[Collected data entries]
*** Block opens ***
-- ==== Sys2Proof/Tests/Slice0.lean ====
section
/-! SUPPORT. Small tests. Expected values are those of 95_test_vectors.md (the vector's id stands in the docstring), words
are written out from 30_encoding.md R81 and R82. The second half holds one witness a statement of
Certificates/Slice0/Obligations.lean: a concrete state and operands that meet its hypotheses, clause by clause. -/

namespace Sys2Proof.Tests

open Sys2Proof.Machine

/-! ### Helpers -/

/-- The next state of a step or a command. -/
def nextOf : Host.Outcome State Fault Refusal → Option State
  | .next s => some s
  | .fault _ => none
  | .refused _ => none

/-- After reset, with `bs` in IBUF from cell 0 and the three range operands. -/
def loaded (bs : List Byte) (n st en : Word) : State :=
  { State.reset with ibuf := Memory.cells 0 bs, inLen := n, start := st, endIdx := en }

/-- After reset, with the header operands of 95_test_vectors.md section 2.5. -/
def headed (mt : Half) : State :=
  { State.reset with msgType := mt, flowId := 1, phoneHi := 0x13800138#32, phoneLo := 0x000F#16 }

/-- After reset, with the command word `w` in flight and the core to move. -/
def inFlight (w : Word) : State := { accept w State.reset with turns := [.core] }

/-- After reset, with `op` next at the port. -/
def idleHost (op : HostOp) : State := { State.reset with host := [op] }

/-- After reset, with PACK in flight, the host to move and `op` next at the port. -/
def busyHost (op : HostOp) : State := { accept 1 State.reset with host := [op], turns := [.host] }

/-- What a byte command leaves: the bytes of OBUF, OUT_LEN, RESULT and the STATUS word. -/
def outputs (o : Host.Outcome State Fault Refusal) : Option (List Byte × Word × BitVec 24 × Word) :=
  (nextOf o).map fun t => (t.obuf.map Prod.snd, t.outLen, t.result, t.status.word)

/-- What a scalar command leaves: RESULT, the STATUS word and the events. -/
def scalars (o : Host.Outcome State Fault Refusal) : Option (BitVec 24 × Word × List Event) :=
  (nextOf o).map fun t => (t.result, t.status.word, t.events)

/-- IBUF holds the bytes that `loaded` puts there. -/
theorem loaded_holds (bs : List Byte) (n st en : Word) : (loaded bs n st en).Holds 0 bs := by
  intro i hi
  show Memory.read (Memory.cells 0 bs) (0 + i) = bs[i]?
  rw [Memory.read_cells]
  simp [hi]

/-! ### Well-formedness -/

theorem test_wf_word_z_set : legalWord 0x00000011#32 = false := by decide
theorem test_wf_word_top_bit_set : legalWord 0x80000001#32 = false := by decide
theorem test_wf_word_op_zero : legalWord 0x00000000#32 = false := by decide
theorem test_wf_word_op_eight : legalWord 0x00000008#32 = false := by decide
theorem test_wf_word_legal : legalWord 0x00000007#32 = true := by decide

theorem test_wf_params_this_hardware : Config.params.wf = true := by decide
theorem test_wf_params_no_ibuf :
    Config.Params.wf { ibufBytes := 0, obufBytes := 28, symmetricEscape := false, escapeChecksum := true } = false := by
  decide
theorem test_wf_params_ibuf_too_big :
    Config.Params.wf { ibufBytes := 32755, obufBytes := 65538, symmetricEscape := false, escapeChecksum := true } =
      false := by decide
theorem test_wf_params_obuf_too_small :
    Config.Params.wf { ibufBytes := 4096, obufBytes := 8219, symmetricEscape := false, escapeChecksum := true } =
      false := by decide
theorem test_wf_params_obuf_too_big :
    Config.Params.wf { ibufBytes := 1, obufBytes := 65537, symmetricEscape := false, escapeChecksum := true } = false := by
  decide
theorem test_wf_stmt_empty_ldb : HostStmt.wf (.ldb 0 []) = false := by decide
theorem test_wf_stmt_ldb : HostStmt.wf (.ldb 0 [0x7E#8]) = true := by decide

/-! ### Decoding: OP in bits 3:0, Z in bits 31:4 -/

theorem test_decode_pack : decode 0b00000000000000000000000000000001#32 = .instr .pack := by decide
theorem test_decode_build_header : decode 0b00000000000000000000000000000010#32 = .instr .buildHeader := by decide
theorem test_decode_checksum : decode 0b00000000000000000000000000000011#32 = .instr .checksum := by decide
theorem test_decode_escape : decode 0b00000000000000000000000000000100#32 = .instr .escape := by decide
theorem test_decode_unescape : decode 0b00000000000000000000000000000101#32 = .instr .unescape := by decide
theorem test_decode_encode_with_body : decode 0b00000000000000000000000000000110#32 = .instr .encodeWithBody := by decide
theorem test_decode_encode_header_only : decode 0b00000000000000000000000000000111#32 = .instr .encodeHeaderOnly := by
  decide
/-- D1, D2. -/
theorem test_decode_illegal_op : decode 0x0#32 = .illegal .noSuchOp ∧ decode 0x8#32 = .illegal .noSuchOp := by decide
/-- D4, D5. -/
theorem test_decode_illegal_z :
    decode 0x11#32 = .illegal .nonzeroZ ∧ decode 0x80000001#32 = .illegal .nonzeroZ := by decide
/-- A number wider than a command word is no command word. -/
theorem test_decode_table_word :
    decodeTableWord 32 0x6 = some .encodeWithBody ∧ decodeTableWord 8 0x1 = some .pack ∧
    decodeTableWord 32 0x8 = none ∧ decodeTableWord 32 0x100000001 = none := by decide

/-! ### One step of each command -/

/-- P2. -/
theorem test_pack_overflow :
    scalars (exec .pack { State.reset with bodyLen := 2000 }) = some (0x3D0, 0x06, [.diagOvf 2000]) := by decide

/-- Program C: `BODY_LEN = 500, ENC_TYPE = 9, SUBPKG = 1, RSVD = 2`. -/
theorem test_pack_fields :
    scalars (exec .pack { State.reset with bodyLen := 500, encType := 9, subpkg := 1, rsvd := 2 }) =
      some (0xA5F4, 0x02, []) := by decide

/-- H1 (source §8). -/
theorem test_build_header :
    outputs (exec .buildHeader (headed 0x8001)) =
      some ([0x80#8, 0x01#8, 0x00#8, 0x00#8, 0x13#8, 0x80#8, 0x01#8, 0x38#8, 0x00#8, 0x0F#8, 0x00#8, 0x01#8],
        12, 0, 0x02) := by decide

/-- K9: bytes outside the range are not read. -/
theorem test_checksum_sub_range :
    scalars (exec .checksum { loaded [] 3 1 3 with ibuf := Memory.cells 1 [0x02#8, 0x01#8] }) = some (0x03, 0x02, []) ∧
    (nextOf (exec .checksum { loaded [] 3 1 3 with ibuf := Memory.cells 1 [0x02#8, 0x01#8] })).map
      (·.faults.uninitRead) = some false := by decide

/-- K16: END is signed. -/
theorem test_checksum_end_signed :
    scalars (exec .checksum (loaded [] 2 0 0x80000000#32)) = some (0, 0x12, []) := by decide

/-- E2. -/
theorem test_escape :
    outputs (exec .escape (loaded [0x30#8, 0x7E#8, 0x08#8] 3 0 3)) =
      some ([0x30#8, 0x7D#8, 0x02#8, 0x08#8], 4, 0, 0x02) := by decide

/-- E5: bytes outside the range are copied. -/
theorem test_escape_sub_range :
    outputs (exec .escape (loaded [0x7E#8, 0x30#8, 0x7E#8] 3 1 2)) =
      some ([0x7E#8, 0x30#8, 0x7E#8], 3, 0, 0x02) := by decide

/-- U7: the scan is left to right. -/
theorem test_unescape_scan :
    outputs (exec .unescape (loaded [0x7D#8, 0x7D#8, 0x02#8] 3 0 3)) = some ([0x7D#8, 0x7E#8], 2, 0, 0x02) := by decide

/-- U9: a pair does not straddle `end`. -/
theorem test_unescape_straddle :
    outputs (exec .unescape (loaded [0x30#8, 0x7D#8, 0x02#8] 3 0 2)) =
      some ([0x30#8, 0x7D#8, 0x02#8], 3, 0, 0x02) := by decide

/-- F3: a delimiter in the body. -/
theorem test_encode_with_body :
    outputs (exec .encodeWithBody { headed 0x8001 with ibuf := [(0, 0x7E#8)], inLen := 1 }) =
      some ([0x7E#8, 0x80#8, 0x01#8, 0x00#8, 0x01#8, 0x13#8, 0x80#8, 0x01#8, 0x38#8, 0x00#8, 0x0F#8, 0x00#8, 0x01#8,
        0x7D#8, 0x02#8, 0x5A#8, 0x7E#8], 17, 0x5A0001, 0x02) := by decide

/-- F12: RANGE is checked before LEN_OVERFLOW. -/
theorem test_encode_with_body_priority :
    outputs (exec .encodeWithBody { State.reset with inLen := 40000, ctrl := 1 }) = some ([], 0, 0, 0x12) := by decide

/-- F1 (source §8). -/
theorem test_encode_header_only :
    outputs (exec .encodeHeaderOnly (headed 0x8001)) =
      some ([0x7E#8, 0x80#8, 0x01#8, 0x00#8, 0x00#8, 0x13#8, 0x80#8, 0x01#8, 0x38#8, 0x00#8, 0x0F#8, 0x00#8, 0x01#8,
        0x25#8, 0x7E#8], 15, 0x250000, 0x02) := by decide

/-- F6: a checksum of `0x7E` is escaped. -/
theorem test_encode_header_only_checksum :
    outputs (exec .encodeHeaderOnly (headed 0x00DA)) =
      some ([0x7E#8, 0x00#8, 0xDA#8, 0x00#8, 0x00#8, 0x13#8, 0x80#8, 0x01#8, 0x38#8, 0x00#8, 0x0F#8, 0x00#8, 0x01#8,
        0x7D#8, 0x02#8, 0x7E#8], 16, 0x7E0000, 0x02) := by decide

/-- F6 on an instance with `P_ESCAPE_CHECKSUM = false`. -/
theorem test_encode_raw_checksum :
    outputs (exec .encodeHeaderOnly
        { headed 0x00DA with params := { Config.params with escapeChecksum := false } }) =
      some ([0x7E#8, 0x00#8, 0xDA#8, 0x00#8, 0x00#8, 0x13#8, 0x80#8, 0x01#8, 0x38#8, 0x00#8, 0x0F#8, 0x00#8, 0x01#8,
        0x7E#8, 0x7E#8], 15, 0x7E0000, 0x02) := by decide

/-- E9 on an instance with `P_SYMMETRIC_ESCAPE = true`. -/
theorem test_escape_symmetric :
    outputs (exec .escape
        { loaded [0x7D#8, 0x7E#8] 2 0 2 with params := { Config.params with symmetricEscape := true } }) =
      some ([0x7D#8, 0x01#8, 0x7D#8, 0x02#8], 4, 0, 0x02) := by decide

/-! ### One step at the port -/

/-- R2: PACK right after reset, through the fetch of the model. -/
theorem test_fetch_pack : scalars (step (State.reset.withFetchWord 32 0x1)) = some (0, 0x02, []) := by decide

/-- D4. -/
theorem test_step_illegal : scalars (step (inFlight 0x11)) = some (0, 0x22, []) := by decide

/-- R6. -/
theorem test_write_msg_type :
    (nextOf (step (idleHost (.access (.write32 0x1C 0xFFFF1234#32))))).map (fun t => readReg t .msgType) =
      some 0x1234 := by decide

/-- R14. -/
theorem test_busy_write :
    (nextOf (step (busyHost (.access (.write32 0x34 0))))).map (fun t => (t.faults.hostHazard, t.hazarded)) =
      some (true, true) := by decide

/-- R11: an 8-bit access to the CSR window. -/
theorem test_bus_error :
    (nextOf (step (idleHost (.access (.write8 0 1))))).map (fun t => (t.faults.busFault, t.cmd, t.replies)) =
      some (true, 0, [.busErrorWrite]) := by decide

/-- R18. -/
theorem test_busy_status :
    (nextOf (step (busyHost (.access (.read32 0x04))))).map (fun t => t.replies) = some [.word 0x01] := by decide

/-- R20: reset while a command is in flight. -/
theorem test_busy_reset :
    (nextOf (step (busyHost .reset))).map (fun t => (t.status.word, t.cmd, t.events)) = some (0, 0, []) := by decide

/-! ### Witnesses: a state and operands that meet each statement's hypotheses -/

/-- Every command can be in flight with the core to move. -/
theorem test_witness_CoreNext (i : Instr) : CoreNext (inFlight (encode i)) ∧ decode (inFlight (encode i)).cmd = .instr i := by
  cases i <;> exact ⟨⟨rfl, rfl, rfl⟩, rfl⟩

theorem test_witness_HostNext (op : HostOp) :
    HostNext (idleHost op) op [] ∧ (idleHost op).status.busy = false ∧ HostNext (busyHost op) op [] ∧
    (busyHost op).status.busy = true := ⟨⟨rfl, rfl, rfl⟩, rfl, ⟨rfl, rfl, rfl⟩, rfl⟩

theorem test_witness_WordDecodesExactlyToItsCommand : Instr.wf .encodeHeaderOnly = true := by decide

theorem test_witness_CoreStepRunsDecodedCommand :
    CoreNext (inFlight 7) ∧ decode (inFlight 7).cmd = .instr .encodeHeaderOnly := ⟨⟨rfl, rfl, rfl⟩, rfl⟩

theorem test_witness_FetchedWordRunsNext :
    32 ≤ 32 ∧ 7 < 2 ^ 32 ∧ decodeTableWord 32 7 = some .encodeHeaderOnly := by decide

theorem test_witness_IdleStepsOnlyAdvanceSchedule :
    (State.reset.hazarded = false ∧ nextAgent State.reset = .host ∧ State.reset.host = []) ∧
    (State.reset.setTurns [.core]).hazarded = false ∧ nextAgent (State.reset.setTurns [.core]) = .core ∧
    (State.reset.setTurns [.core]).status.busy = false := by decide

theorem test_witness_CmdWriteAcceptedWhenIdle :
    (HostNext (idleHost (.access (.write32 0x00 0xFFFFFFFF#32))) (.access (.write32 0x00 0xFFFFFFFF#32)) [] ∧
      (idleHost (.access (.write32 0x00 0xFFFFFFFF#32))).status.busy = false) ∧
    HostNext (busyHost (.access (.write32 0x00 1#32))) (.access (.write32 0x00 1#32)) [] ∧
    (busyHost (.access (.write32 0x00 1#32))).status.busy = true :=
  ⟨⟨⟨rfl, rfl, rfl⟩, rfl⟩, ⟨rfl, rfl, rfl⟩, rfl⟩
*** Block closes ***
Check each line above for the word "Config", then give only the number of lines that have it.

Response area: 7